/-- R314 to R319: a command whose counts agree and whose destination is not sealed joins its engines with the next
number of its timeline, and its register holds its deadline; counts that differ trap CONFIG with the count, a sealed
destination SEAL with its address. CPYMX gates the matrix commands that follow it; CPYQ takes the dither phases of its
rows from FPMODE. R356, R357, R316, R53: the only backlogged copy is granted its last byte, which is written at its
address; a finished command whose writes have been acknowledged leaves its engines and completes its number, for which
a cut is asked. -/
def Obligations.EngineCommands : Prop :=
  Cert.EngineCommands ∧ Cert.EngineSteps

/-- R287, R321 to R323, R369: the instructions on timelines and time: TLREAD gives C and TLNUM the last number issued;
TLWAIT and SLEEPT.P go on when C has reached the number, SLEEPT when the time is reached; a wake ends a sleep and is spent;
a deadline that passes first traps DEADLINE with the number; else the task waits. -/
def Obligations.TimelinesAndTime : Prop :=
  ∀ (s : State) (g : Guard) (d : Reg) (a b : Src) (tl : Fin 8) (sc : Option Scope),
    let line := s.myCore.tline tl.val
    let now := s.timeOf s.cur.coreRef
    let v := val s a
    let writes := fun (w : Word) => Host.Outcome.next (ρ := Refusal) (φ := Fault) (retire s (fun t => t.write d w))
    let waits := fun (w : Wait) => Host.Outcome.next (ρ := Refusal) (φ := Fault) (s.modTask s.cur (fun t => t.waitFor w))
    let goesOn := fun (t : State) => t.me = (retire s id).me ∧ SameMemory s t
    let woken := Host.Outcome.next (ρ := Refusal) (φ := Fault) (retire s (fun t => { t with wake := false }))
    (Executes s g [] [d] →
      exec (.tlread g d tl) s = writes (BitVec.ofNat 64 line.c) ∧ exec (.tlnum g d tl) s = writes (BitVec.ofNat 64 line.i)
      ∧ exec (.time g d) s = writes now ∧ exec (.cyc g d) s = writes (s.die (s.dieOfTask s.cur)).cycles)
    ∧ (Executes s g [a.r] [] → (∀ c, sc = some c → ScopeAllowed s c) →
      (v = 0 → exec (.tlwait g sc tl a) s = .next (retire s id))
      ∧ (v ≠ 0 → v.toNat ≤ line.c → ∃ t, exec (.tlwait g sc tl a) s = .next t ∧ goesOn t)
      ∧ (line.c < v.toNat → exec (.tlwait g sc tl a) s = waits (.timeline tl.val v.toNat none)))
    ∧ (Executes s g [a.r] [] →
      (s.me.wake = true → exec (.sleept g a) s = woken)
      ∧ (s.me.wake = false → v.toNat ≤ now.toNat → exec (.sleept g a) s = .next (retire s id))
      ∧ (s.me.wake = false → now.toNat < v.toNat → exec (.sleept g a) s = waits (.sleep v)))
    ∧ (Executes s g [a.r, b.r] [] →
      let n := (val s b).toNat
      (s.me.wake = true → exec (.sleeptP g a tl b) s = woken)
      ∧ (s.me.wake = false → n ≤ line.c → ∃ t, exec (.sleeptP g a tl b) s = .next t ∧ goesOn t)
      ∧ (s.me.wake = false → line.c < n → v.toNat ≤ now.toNat → exec (.sleeptP g a tl b) s = .next (traps s 0x08 (BitVec.ofNat 64 n)))
      ∧ (s.me.wake = false → line.c < n → now.toNat < v.toNat → exec (.sleeptP g a tl b) s = waits (.sleepP v tl.val n)))

namespace Sys2Proof.Cert

open Sys2Proof.Machine

/-- A matrix command joined the queue with a copy of configuration slot `k` and of its patterns, and took the next number of
its timeline; the other parts of the engine and memory are as before; the task retired with the change `f` (R207). -/
def QueuesMatrix (s t : State) (k tile : Nat) (op : MxOp) (pa pb : Pattern) (tl : Fin 8) (f : Task → Task) : Prop :=
  let e := s.myCore.engine
  (∃ m, t.myCore.engine.cmds = e.cmds ++ [m] ∧ m.id = s.nextId ∧ m.op = op ∧ m.tile = tile ∧ m.tl = tl.val
      ∧ m.num = (s.myCore.tline tl.val).i + 1 ∧ m.slotTask = s.cur.slot ∧ m.cfg = e.slot k ∧ m.patA = pa ∧ m.patB = pb
      ∧ m.route = some (e.tile tile).route ∧ m.phase = .queued ∧ m.staged = [])
    ∧ t.myCore.tline tl.val = { s.myCore.tline tl.val with i := (s.myCore.tline tl.val).i + 1 }
    ∧ (∀ n, t.myCore.engine.tile n = e.tile n) ∧ t.nextId = s.nextId + 1
    ∧ t.me = (retire s f).me ∧ SameMemory s t

/-- Pattern of an operand source: none for a bus. -/
def patOf (s : State) : MxSrc → Pattern
  | .bus => 0
  | .direct q => s.myCore.pattern q.val

/-- Pattern of an index source. -/
def patIdx (s : State) : IdxSrc → Pattern
  | .idx => 0
  | .direct q => s.myCore.pattern q.val

/-- Pattern of a rank destination. -/
def patDst (s : State) : RankDst → Pattern
  | .drain => 0
  | .direct q => s.myCore.pattern q.val

end Sys2Proof.Cert

/-- R207, R217 to R219, R222 to R224, R239 to R249: a command on a tile that a slot owns joins a queue with room, with the
slot, patterns and route as they stand at issue; MXDRN moves the slot's phase on; RKNET and RKTRC empty their register; a
tile without owner traps CONFIG with its number, and a full queue is waited for. -/
def Obligations.MatrixCommandsQueue : Prop :=
  ∀ (s : State) (g : Guard) (t : Fin 4) (tl : Fin 8) (k : Fin 4) (fmt : TileFmt) (q : Fin 16) (acc inv ws bf re recon : Bool)
    (srcA srcB : MxSrc) (kk : BitVec 16) (n : Nat) (src : IdxSrc) (dst : RankDst) (row0 nvm1 : Fin 128) (d : Reg),
    let e := s.myCore.engine
    let cfg := e.slot k.val
    let nv := nvm1.val + 1
    let pat := s.myCore.pattern q.val
    let joins := fun (i : Instr) (op : MxOp) (pa pb : Pattern) (f : Task → Task) =>
      ∃ u, exec i s = .next u ∧ QueuesMatrix s u k.val t.val op pa pb tl f ∧ (∀ j, u.myCore.engine.slot j = e.slot j)
    let fits := row0.val + nv * ((cfg.vm1 + 128) / 128) ≤ 128
    ((e.tile t.val).owner = some k → e.cmds.length < 16 → s.me.guard g = true →
      joins (.mxz g t tl) .z 0 0 id
      ∧ joins (.mxldt g fmt t q tl) (.ldt fmt) pat 0 id
      ∧ joins (.mxmm g acc t srcA srcB kk tl) (.mm false acc srcA srcB kk.toNat) (patOf s srcA) (patOf s srcB) id
      ∧ joins (.mxmms g acc t srcA srcB kk tl) (.mm true acc srcA srcB kk.toNat) (patOf s srcA) (patOf s srcB) id
      ∧ (∃ u, exec (.mxdrn g ws t tl) s = .next u ∧ QueuesMatrix s u k.val t.val (.drn ws) 0 0 tl id
          ∧ u.myCore.engine.slot k.val = { cfg with phase := (cfg.phase + cfg.step * (cfg.mm1 + 1)) % 16 }
          ∧ (∀ j, j ≠ k.val → u.myCore.engine.slot j = e.slot j))
      ∧ joins (.mxchk g t tl) .chk 0 0 id
      ∧ joins (.mxst g fmt t q tl) (.st fmt) pat 0 id
      ∧ joins (.twsetGen g inv t n tl) (.gen inv n) 0 0 id
      ∧ (cfg.rads ≠ [] → joins (.bfrev g bf re t q tl) (.rev bf re) pat 0 id ∧ joins (.bfrun g t tl) .run 0 0 id)
      ∧ (n < cfg.rads.length → joins (.bfstg g t n tl) (.stg n) 0 0 id)
      ∧ joins (.mxrank g acc t src q row0 nvm1 tl) (.rank acc src row0.val nv) (patIdx s src) pat id
      ∧ (fits → joins (.rkval g t src row0 nvm1 tl) (.val src row0.val nv) (patIdx s src) 0 id
          ∧ (s.me.isEmpty d = false →
            joins (.rknet g ws t d dst row0 nvm1 tl) (.net ws dst row0.val nv s.cur.slot d.val) (patDst s dst) 0
              (fun x => x.markEmpty d (.rank s.nextId))
            ∧ joins (.rktrc g t d q row0 nvm1 tl) (.trc row0.val nv s.cur.slot d.val) pat 0 (fun x => x.markEmpty d (.rank s.nextId)))))
    ∧ (e.cmds.length < 16 → s.me.guard g = true →
      ∃ u, exec (.rktab g recon k q tl) s = .next u ∧ QueuesMatrix s u k.val 0 (.tab recon k) pat 0 tl id)
    ∧ ((e.tile t.val).owner = none → s.me.guard g = true → exec (.mxz g t tl) s = .next (traps s 0x10 (BitVec.ofNat 64 t.val)))
    ∧ ((e.tile t.val).owner = some k → 16 ≤ e.cmds.length → s.me.guard g = true →
        exec (.mxz g t tl) s = .next (s.modTask s.cur (fun x => x.waitFor .mxQueue)))
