-- ==== Sys2Proof/Laws/State.lean ====
section
/-! SUPPORT. What each named update leaves of the state, field by field, and what a cell reads as after it
was written. -/

namespace Sys2Proof.Machine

# # # #

Set down verbatim only the lines between the start of the data above and the line with "let writes := fun", both boundaries included.

/-- R314 to R319: a command whose counts agree and whose destination is not sealed joins its engines with the next
number of its timeline, and its register holds its deadline; counts that differ trap CONFIG with the count, a sealed
destination SEAL with its address. CPYMX gates the matrix commands that follow it; CPYQ takes the dither phases of its
rows from FPMODE. R356, R357, R316, R53: the only backlogged copy is granted its last byte, which is written at its
address; a finished command whose writes have been acknowledged leaves its engines and completes its number, for which
a cut is asked. -/
def Obligations.EngineCommands : Prop :=
  Cert.EngineCommands ∧ Cert.EngineSteps

/-- R287, R321 to R323, R369: the instructions on timelines and time: TLREAD gives C and TLNUM the last number issued;
TLWAIT and SLEEPT.P go on when C has reached the number, SLEEPT when the time is reached; a wake ends a sleep and is spent;
a deadline that passes first traps DEADLINE with the number; else the task waits. -/
def Obligations.TimelinesAndTime : Prop :=
  ∀ (s : State) (g : Guard) (d : Reg) (a b : Src) (tl : Fin 8) (sc : Option Scope),
    let line := s.myCore.tline tl.val
    let now := s.timeOf s.cur.coreRef
    let v := val s a
    let writes := fun (w : Word) => Host.Outcome.next (ρ := Refusal) (φ := Fault) (retire s (fun t => t.write d w))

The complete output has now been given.